Un sourire s’est dessiné sur mes lèvres alors que les larmes montaient à mes yeux. J’entendais leurs pas précipités se rapprocher de la porte. Quand elle s’est ouverte, tout s’est passé si vite que je ne sais même pas ce qui est arrivé. Ai-je ri ? Ai-je pleuré ? Ai-je perdu connaissance ? Je ne sais pas. Mais quand je suis revenue à moi, j’étais à l’intérieur de la maison. Ma mère me serrait dans ses bras en répétant :
— Ma fille, tu es enfin revenue !
Mon père, dans la cuisine, préparait du thé. Il a dit :
— Laisse-la se reposer un peu, elle doit être fatiguée.
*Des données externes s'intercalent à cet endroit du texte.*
-- ==== Sys2Proof/Decode.lean ====
section
/-!
DEFINITION. Decoding of a unit from the bytes of its fetch block in the order of 03 R67 (steps 1 to 6; operand
numbers are step 7, made at issue), the boundaries of a block (R63 to R66), and the encoder.
-/

namespace Sys2Proof

/-- The number stored in little-endian bytes (00 R5). -/
def leNat : List Byte → Nat
  | [] => 0
  | b :: r => b.toNat + 256 * leNat r

/-- n little-endian bytes of a number (00 R5). -/
def leBytes : Nat → Nat → List Byte
  | 0, _ => []
  | n + 1, v => BitVec.ofNat 8 v :: leBytes n (v / 256)

/-- The first eight bytes as a word. -/
def leWord (l : List Byte) : Word := BitVec.ofNat 64 (leNat (l.take 8))

/-- Instruction formats (03 R47). -/
inductive Fmt where
  | s | m | l
  deriving DecidableEq, Repr

/-- Bytes of an instruction word (03 R47). -/
def Fmt.len : Fmt → Nat
  | .s => 8 | .m => 12 | .l => 16

/-- Bytes of the word whose first byte has these length bits (03 R47). -/
def lengthOf (b : Byte) : Nat :=
  match (b.toNat % 4) with
  | 0 => 8 | 1 => 8 | 2 => 12 | _ => 16

/-- The format of an assigned opcode (03 R68). -/
def formatOf (op : Nat) : Option Fmt :=
  if op ∈ [0x1C, 0x1D, 0x24, 0x26, 0x31, 0x32, 0x33, 0x34, 0x35, 0x36, 0x39, 0x53, 0x5E, 0x5F, 0x70, 0x75, 0x76,
      0x87, 0x90, 0xA1, 0xA2, 0xCC, 0xCD, 0xCF, 0xD1, 0xE0] then some .m
  else if op ∈ [0x27, 0x77, 0x91, 0x92, 0x93, 0xC0, 0xC1, 0xC2, 0xC3, 0xC4, 0xC5, 0xC6, 0xC7, 0xC8, 0xC9, 0xCA,
      0xF6, 0xFA] then some .l
  else if (1 ≤ op && op ≤ 0x29) || (0x30 ≤ op && op ≤ 0x3C) || (0x40 ≤ op && op ≤ 0x4C) || (0x50 ≤ op && op ≤ 0x6E)
      || (0x70 ≤ op && op ≤ 0x7A) || (0x80 ≤ op && op ≤ 0x97) || (0xA0 ≤ op && op ≤ 0xA7)
      || (0xC0 ≤ op && op ≤ 0xD1) || (0xE0 ≤ op && op ≤ 0xE8) || (0xF0 ≤ op && op ≤ 0xFB) then some .s
  else none

/-- The families before which any prefix is ORPHAN_PREFIX (03 R60). -/
def noPrefixFamily (op : Nat) : Bool :=
  (0x30 ≤ op && op ≤ 0x3C) || (0xE0 ≤ op && op ≤ 0xE8) || (0xF0 ≤ op && op ≤ 0xFB)

/-- An instruction word cut into the fields of 03 R48. -/
inductive Raw where
  | s (op : BitVec 8) (la : BitVec 4) (d a b : Opn) (md : BitVec 7) (imm : BitVec 16)
  | m (op : BitVec 8) (la : BitVec 4) (d a b c : Opn) (md : BitVec 14) (imm : BitVec 32)
  | l (op : BitVec 8) (la : BitVec 4) (d a b c e : Opn) (md : BitVec 5) (imm : Word)
  deriving DecidableEq, Repr

/-- The first 64 bits of a word (03 R48). -/
def Raw.lo : Raw → Word
  | .s op la d a b md imm => imm ++ md ++ b ++ a ++ d ++ la ++ op ++ (1 : BitVec 2)
  | .m op la d a b c md _ => md ++ c ++ b ++ a ++ d ++ la ++ op ++ (2 : BitVec 2)
  | .l op la d a b c e md _ => md ++ e ++ c ++ b ++ a ++ d ++ la ++ op ++ (3 : BitVec 2)

/-- The bytes of a word (03 R48, 00 R5). -/
def Raw.bytes (r : Raw) : List Byte :=
  leBytes 8 r.lo.toNat ++
    match r with
    | .s .. => []
    | .m _ _ _ _ _ _ _ imm => leBytes 4 imm.toNat
    | .l _ _ _ _ _ _ _ _ imm => leBytes 8 imm.toNat

/-- The opcode of a word, bits [9:2] (03 R48). -/
def opcodeOf (w : Word) : Nat := (w.extractLsb' 2 8).toNat

/-- A word cut into its fields; the bytes are those from the word's first. -/
def rawOf (f : Fmt) (l : List Byte) : Raw :=
  let w := leWord l
  let op := w.extractLsb' 2 8
  let la := w.extractLsb' 10 4
  let d := w.extractLsb' 14 9
  let a := w.extractLsb' 23 9
  let b := w.extractLsb' 32 9
  match f with
  | .s => .s op la d a b (w.extractLsb' 41 7) (w.extractLsb' 48 16)
  | .m => .m op la d a b (w.extractLsb' 41 9) (w.extractLsb' 50 14) (BitVec.ofNat 32 (leNat ((l.drop 8).take 4)))
  | .l => .l op la d a b (w.extractLsb' 41 9) (w.extractLsb' 50 9) (w.extractLsb' 59 5) (leWord (l.drop 8))

/-- The prefix words that begin a unit, and the bytes after them. -/
def scanPrefixes : List Byte → List Word × List Byte
  | b0 :: b1 :: b2 :: b3 :: b4 :: b5 :: b6 :: b7 :: r =>
    if b0.toNat % 4 = 0 then
      let x := scanPrefixes r
      (leWord [b0, b1, b2, b3, b4, b5, b6, b7] :: x.1, x.2)
    else ([], b0 :: b1 :: b2 :: b3 :: b4 :: b5 :: b6 :: b7 :: r)
  | l => ([], l)

/-- Whether a prefix kind is assigned (03 R55). -/
def kindAssigned (w : Word) : Bool := 1 ≤ opcodeOf w && opcodeOf w ≤ 3

/-- One prefix word added to the prefixes of a unit; none where R55 to R60 make it ILLEGAL_ENCODING. -/
def addPrefix (w : Word) (p : Pfx) : Option Pfx :=
  match opcodeOf w with
  | 1 =>
    if p.arith.isSome || w.extractLsb' 15 49 != 0 then none
    else some { p with arith := some ⟨w.extractLsb' 10 3, w.getLsbD 13, w.getLsbD 14⟩ }
  | 2 =>
    if p.pred.isSome || w.extractLsb' 20 44 != 0 then none
    else some { p with pred := some ⟨w.extractLsb' 11 9, w.getLsbD 10⟩ }
  | 3 =>
    if p.wide.isSome || w.extractLsb' 26 38 != 0 || (!w.getLsbD 16 && w.extractLsb' 17 9 != 0) then none
    else
      let v : Wide := ⟨w.extractLsb' 10 6, if w.getLsbD 16 then some (w.extractLsb' 17 9) else none⟩
      some { p with wide := some v }
  | _ => none

/-- The prefixes of a unit. -/
def pfxOf : List Word → Option Pfx
  | [] => some Pfx.empty
  | [w] => addPrefix w Pfx.empty
  | [w, x] => (addPrefix w Pfx.empty).bind (addPrefix x)
  | _ => none

/-- The word of a kind 0x01 prefix (03 R56). -/
def Arith.word (a : Arith) : Word :=
  (0 : BitVec 49) ++ BitVec.ofBool a.pass ++ BitVec.ofBool a.sat ++ a.round ++ (1 : BitVec 8) ++ (0 : BitVec 2)
/-- The word of a kind 0x02 prefix (03 R57). -/
def Pred.word (p : Pred) : Word :=
  (0 : BitVec 44) ++ p.kp ++ BitVec.ofBool p.ifz ++ (2 : BitVec 8) ++ (0 : BitVec 2)
/-- The word of a kind 0x03 prefix (03 R58). -/
def Wide.word (w : Wide) : Word :=
  (0 : BitVec 38) ++ (match w.sx with | some r => r | none => 0) ++ BitVec.ofBool w.sx.isSome ++ w.type
    ++ (3 : BitVec 8) ++ (0 : BitVec 2)

/-- The prefix words of a unit, in ascending kind order. -/
def Pfx.words (p : Pfx) : List Word :=
  (match p.arith with | some a => [a.word] | none => []) ++
  (match p.pred with | some q => [q.word] | none => []) ++
  (match p.wide with | some v => [v.word] | none => [])

/-- Register b or imm16 by the immediate bit (03 R71). -/
def srcB (im : Bool) (b : Opn) (imm : BitVec 16) : SrcB := if im then .imm imm else .reg b
/-- The b field of a source: 256 where an immediate replaces it (03 R49). -/
def SrcB.fld : SrcB → Opn | .reg b => b | .imm _ => 256
/-- The imm16 field of a source. -/
def SrcB.im : SrcB → BitVec 16 | .reg _ => 0 | .imm v => v
/-- Whether a source is an immediate. -/
def SrcB.isImm : SrcB → Bool | .reg _ => false | .imm _ => true

/-- AMO operations by their code (11 R263). -/
def AmoFn.all : List AmoFn := [.add, .and, .or, .xor, .max, .min, .maxu, .minu, .swap]
/-- The code of an AMO operation (11 R263). -/
def AmoFn.code : AmoFn → BitVec 4
  | .add => 0 | .and => 1 | .or => 2 | .xor => 3 | .max => 4 | .min => 5 | .maxu => 6 | .minu => 7 | .swap => 8
/-- Orders by their code (11 R263). -/
def Ord.ofCode (c : BitVec 2) : Ord := match c.toNat with | 0 => .rlx | 1 => .acq | 2 => .rel | _ => .acqrel
/-- The code of an order (11 R263). -/
def Ord.code : Ord → BitVec 2 | .rlx => 0 | .acq => 1 | .rel => 2 | .acqrel => 3
/-- Kinds of FENCE by their code (11 R262). -/
def FenceKind.ofCode (c : BitVec 2) : Option FenceKind :=
  match c.toNat with | 0 => some .rel | 1 => some .acq | 2 => some .full | _ => none
/-- The code of a FENCE kind (11 R262). -/
def FenceKind.code : FenceKind → BitVec 2 | .rel => 0 | .acq => 1 | .full => 2
/-- Scopes of FENCE by their code (11 R262). -/
def FenceScope.ofCode (c : BitVec 2) : FenceScope :=
  match c.toNat with | 0 => .core | 1 => .clu | 2 => .dev | _ => .sys
/-- The code of a FENCE scope (11 R262). -/
def FenceScope.code : FenceScope → BitVec 2 | .core => 0 | .clu => 1 | .dev => 2 | .sys => 3
/-- Completion modes by their code (11 R272). -/
def Compl.ofCode (c : BitVec 2) : Option Compl :=
  match c.toNat with | 0 => some .none | 1 => some .write | 2 => some .fill | _ => Option.none
/-- The code of a completion mode (11 R272). -/
def Compl.code : Compl → BitVec 2 | .none => 0 | .write => 1 | .fill => 2
/-- Predicates by their code (09 R206). -/
def Verd.ofCode (c : BitVec 2) : Verd := match c.toNat with | 0 => .none | 1 => .sign | 2 => .ge | _ => .topk
/-- The code of a predicate (09 R206). -/
def Verd.code : Verd → BitVec 2 | .none => 0 | .sign => 1 | .ge => 2 | .topk => 3
/-- Scopes of PLBINV by their code (16 R394). -/
def PlbScope.ofCode (c : BitVec 2) : Option PlbScope :=
  match c.toNat with | 0 => some .page | 1 => some .dom | 2 => some .all | _ => none
/-- The code of a PLBINV scope (16 R394). -/
def PlbScope.code : PlbScope → BitVec 2 | .page => 0 | .dom => 1 | .all => 2

/-- The optional instruction under a condition on bits that must be 0. -/
def ifz (c : Bool) (i : Instr) : Option Instr := if c then some i else none

/-- The fields of an MMA or SMMA from imm64 (09 R206). -/
def mmaOps (p : Pfx) (d a b c e : Opn) (imm : Word) : MmaOps :=
  ⟨p, d, a, b, c, e, imm.extractLsb' 0 16, imm.extractLsb' 16 16, imm.extractLsb' 32 6, imm.extractLsb' 38 6,
    imm.extractLsb' 44 2, imm.extractLsb' 46 2, Verd.ofCode (imm.extractLsb' 48 2), imm.getLsbD 50, imm.getLsbD 51⟩
/-- imm64 of an MMA or SMMA (09 R206). -/
def MmaOps.imm (o : MmaOps) : Word :=
  (0 : BitVec 12) ++ BitVec.ofBool o.zero ++ BitVec.ofBool o.need ++ o.verd.code ++ o.bb ++ o.ba ++ o.fb ++ o.fa
    ++ o.stb ++ o.sta

/-- Format S: integer, control and capability families (06 R124, R132, R136). -/
def buildScalar (op : Nat) (p : Pfx) (la : BitVec 4) (d a b : Opn) (md : BitVec 7) (imm : BitVec 16) : Option Instr :=
  match op with
  | 0x01 => ifz (md.extractLsb' 1 6 == 0) (.add ⟨p, la, d, a, srcB (md.getLsbD 0) b imm⟩)
  | 0x02 => ifz (md.extractLsb' 1 6 == 0) (.sub ⟨p, la, d, a, srcB (md.getLsbD 0) b imm⟩)
  | 0x03 => ifz (md.extractLsb' 1 6 == 0) (.mul ⟨p, la, d, a, srcB (md.getLsbD 0) b imm⟩)
  | 0x04 => ifz (md.extractLsb' 1 6 == 0) (.mulh ⟨p, la, d, a, srcB (md.getLsbD 0) b imm⟩)
  | 0x05 => ifz (md.extractLsb' 1 6 == 0) (.mulhu ⟨p, la, d, a, srcB (md.getLsbD 0) b imm⟩)
  | 0x06 => ifz (md.extractLsb' 1 6 == 0) (.div ⟨p, la, d, a, srcB (md.getLsbD 0) b imm⟩)
  | 0x07 => ifz (md.extractLsb' 1 6 == 0) (.divu ⟨p, la, d, a, srcB (md.getLsbD 0) b imm⟩)
  | 0x08 => ifz (md.extractLsb' 1 6 == 0) (.rem ⟨p, la, d, a, srcB (md.getLsbD 0) b imm⟩)
  | 0x09 => ifz (md.extractLsb' 1 6 == 0) (.remu ⟨p, la, d, a, srcB (md.getLsbD 0) b imm⟩)
  | 0x0A => ifz (md.extractLsb' 1 6 == 0) (.and ⟨p, la, d, a, srcB (md.getLsbD 0) b imm⟩)
  | 0x0B => ifz (md.extractLsb' 1 6 == 0) (.or ⟨p, la, d, a, srcB (md.getLsbD 0) b imm⟩)
  | 0x0C => ifz (md.extractLsb' 1 6 == 0) (.xor ⟨p, la, d, a, srcB (md.getLsbD 0) b imm⟩)
  | 0x0D => ifz (md.extractLsb' 1 6 == 0) (.andn ⟨p, la, d, a, srcB (md.getLsbD 0) b imm⟩)
  | 0x0E => ifz (md.extractLsb' 1 6 == 0) (.shl ⟨p, la, d, a, srcB (md.getLsbD 0) b imm⟩)
  | 0x0F => ifz (md.extractLsb' 1 6 == 0) (.shr ⟨p, la, d, a, srcB (md.getLsbD 0) b imm⟩)
  | 0x10 => ifz (md.extractLsb' 1 6 == 0) (.sra ⟨p, la, d, a, srcB (md.getLsbD 0) b imm⟩)
  | 0x11 => ifz (md.extractLsb' 1 6 == 0) (.rotr ⟨p, la, d, a, srcB (md.getLsbD 0) b imm⟩)
  | 0x12 => ifz (md.extractLsb' 1 6 == 0) (.min ⟨p, la, d, a, srcB (md.getLsbD 0) b imm⟩)
  | 0x13 => ifz (md.extractLsb' 1 6 == 0) (.max ⟨p, la, d, a, srcB (md.getLsbD 0) b imm⟩)
  | 0x14 => ifz (md.extractLsb' 1 6 == 0) (.minu ⟨p, la, d, a, srcB (md.getLsbD 0) b imm⟩)
  | 0x15 => ifz (md.extractLsb' 1 6 == 0) (.maxu ⟨p, la, d, a, srcB (md.getLsbD 0) b imm⟩)
  | 0x16 => ifz (md == 0 && la == 0) (.clz ⟨p, d, a⟩)
  | 0x17 => ifz (md == 0 && la == 0) (.ctz ⟨p, d, a⟩)
  | 0x18 => ifz (md == 0 && la == 0) (.popc ⟨p, d, a⟩)
  | 0x19 => ifz (md == 0 && la == 0) (.abs ⟨p, d, a⟩)
  | 0x1A => ifz (md.extractLsb' 1 6 == 0) (.sext ⟨p, la, d, a, srcB (md.getLsbD 0) b imm⟩)
  | 0x1B => ifz (md.extractLsb' 1 6 == 0) (.zext ⟨p, la, d, a, srcB (md.getLsbD 0) b imm⟩)
  | 0x1E => ifz (md.extractLsb' 1 6 == 0) (.cmpeq ⟨p, la, d, a, srcB (md.getLsbD 0) b imm⟩)
  | 0x1F => ifz (md.extractLsb' 1 6 == 0) (.cmpne ⟨p, la, d, a, srcB (md.getLsbD 0) b imm⟩)
  | 0x20 => ifz (md.extractLsb' 1 6 == 0) (.cmplt ⟨p, la, d, a, srcB (md.getLsbD 0) b imm⟩)
  | 0x21 => ifz (md.extractLsb' 1 6 == 0) (.cmpltu ⟨p, la, d, a, srcB (md.getLsbD 0) b imm⟩)
  | 0x22 => ifz (md.extractLsb' 1 6 == 0) (.cmple ⟨p, la, d, a, srcB (md.getLsbD 0) b imm⟩)
  | 0x23 => ifz (md.extractLsb' 1 6 == 0) (.cmpleu ⟨p, la, d, a, srcB (md.getLsbD 0) b imm⟩)
  | 0x25 => ifz (md == 0 && la == 0) (.mov ⟨p, d, a⟩)
  | 0x28 => ifz (md == 0 && la == 0) (.time p d)
  | 0x29 => ifz (md == 0 && la == 0) (.rand p d)
  | 0x30 => ifz (md == 0 && la == 0) (.br imm)
  | 0x37 => ifz (md == 0 && la == 0) (.bz a imm)
  | 0x38 => ifz (md == 0 && la == 0) (.bnz a imm)
  | 0x3A => ifz (md == 0 && la == 0) (.jmpc d a)
  | 0x3B => ifz (md == 0 && la == 0) (.loop d imm)
  | 0x3C => ifz (md == 0 && la == 0 && d == 0 && a == 0 && b == 0 && imm == 0) .nop
  | 0x40 => ifz (md == 0 && la == 0) (.cgeta ⟨p, d, a⟩)
  | 0x41 => ifz (md == 0 && la == 0) (.cgetb ⟨p, d, a⟩)
  | 0x42 => ifz (md == 0 && la == 0) (.cgett ⟨p, d, a⟩)
  | 0x43 => ifz (md == 0 && la == 0) (.cgetp ⟨p, d, a⟩)
  | 0x44 => ifz (md == 0 && la == 0) (.cseta ⟨p, d, a, b⟩)
  | 0x45 => ifz (md.extractLsb' 1 6 == 0) (.cinc ⟨p, la, d, a, srcB (md.getLsbD 0) b imm⟩)
  | 0x46 => ifz (md.extractLsb' 1 6 == 0) (.csetb ⟨p, la, d, a, srcB (md.getLsbD 0) b imm⟩)
  | 0x47 => ifz (md.extractLsb' 1 6 == 0) (.candp ⟨p, la, d, a, srcB (md.getLsbD 0) b imm⟩)
  | 0x48 => ifz ((md == 0 || md == 2) && la == 0) (.cseal ⟨p, d, a, b⟩ (md.getLsbD 1))
  | 0x49 => ifz (md == 0 && la == 0) (.cunseal ⟨p, d, a, b⟩)
  | 0x4A => ifz (md == 0 && la == 0) (.ctest ⟨p, d, a⟩)
  | 0x4B => ifz (md == 0 && la == 0) (.cclrt ⟨p, d, a⟩)
  | 0x4C => ifz (md == 0 && la == 0) (.csub ⟨p, d, a, b⟩)
  | _ => none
Mais ma mère, en pleurant, a répondu :
— Non, je ne la lâcherai pas. Je veux la garder dans mes bras.
À cet instant, je me suis sentie redevenir une petite fille, comme autrefois, quand les bras de ma mère étaient le refuge le plus sûr et le sourire de mon père le plus beau cadeau de ma vie.
Mon père est sorti de la cuisine et a demandé :
— Tu ne veux pas nous raconter quelque chose ?
Un sentiment d’enfance m’a envahie à nouveau, me rappelant ces moments où j’attendais impatiemment le retour de mon père du travail, à 16 heures. Quand il arrivait, je lui ouvrais la porte, et il se tenait là, derrière, avec un grand sourire et deux livres emballés dans un sac en plastique. Il me saluait, m’embrassait, puis se dirigeait vers sa chambre pour se changer. Et moi, je le suivais partout, racontant ma journée. Il me demandait :
— Alors, raconte-moi, qu’as-tu appris aujourd’hui ?
Avec enthousiasme, je lui récitais un poème appris à l’école, et il écoutait attentivement tout en rangeant ses nouveaux livres sur les étagères. Ensuite, il se tournait vers moi, souriant, et disait :
— Bravo, ma fille, c’était excellent !
Puis, il me donnait quelques pièces :
— Va t’acheter une glace pendant que je me change.
Ce soir-là, mes parents et moi avons parlé jusqu’à tard, partageant toutes ces choses dites et non dites. Au moment de dormir, ma mère m’a tendu une couverture qui avait toujours été la mienne, accompagnée de mon oreiller préféré, avec sa taie rose ornée de deux roses brodées.
— Dors sur le lit près du radiateur pour ne pas avoir froid, m’a-t-elle dit.
En entrant dans la chambre, j’ai posé mon oreiller sur le lit et me suis allongée. Cet oreiller m’avait tellement manqué ! Fait de plumes, c’était un trésor que je n’avais retrouvé nulle part ailleurs. Et cette couverture, plus chaude qu’aucune autre au monde…
Je fermai les yeux, me laissant envelopper par ce sentiment de bonheur. Soudain, une pensée fulgurante m’a traversé l’esprit : j’ai compris ce que j’avais perdu. Oui, j’avais laissé ma tranquillité derrière moi, et elle ne circulait que dans cette maison, auprès de mes proches.
Les larmes aux yeux, je me suis réveillée. Mais il n’y avait ni oreiller ni couverture. J’étais seule, allongée sur un lit dur, dans cette chambre où j’avais toujours partagé ma solitude.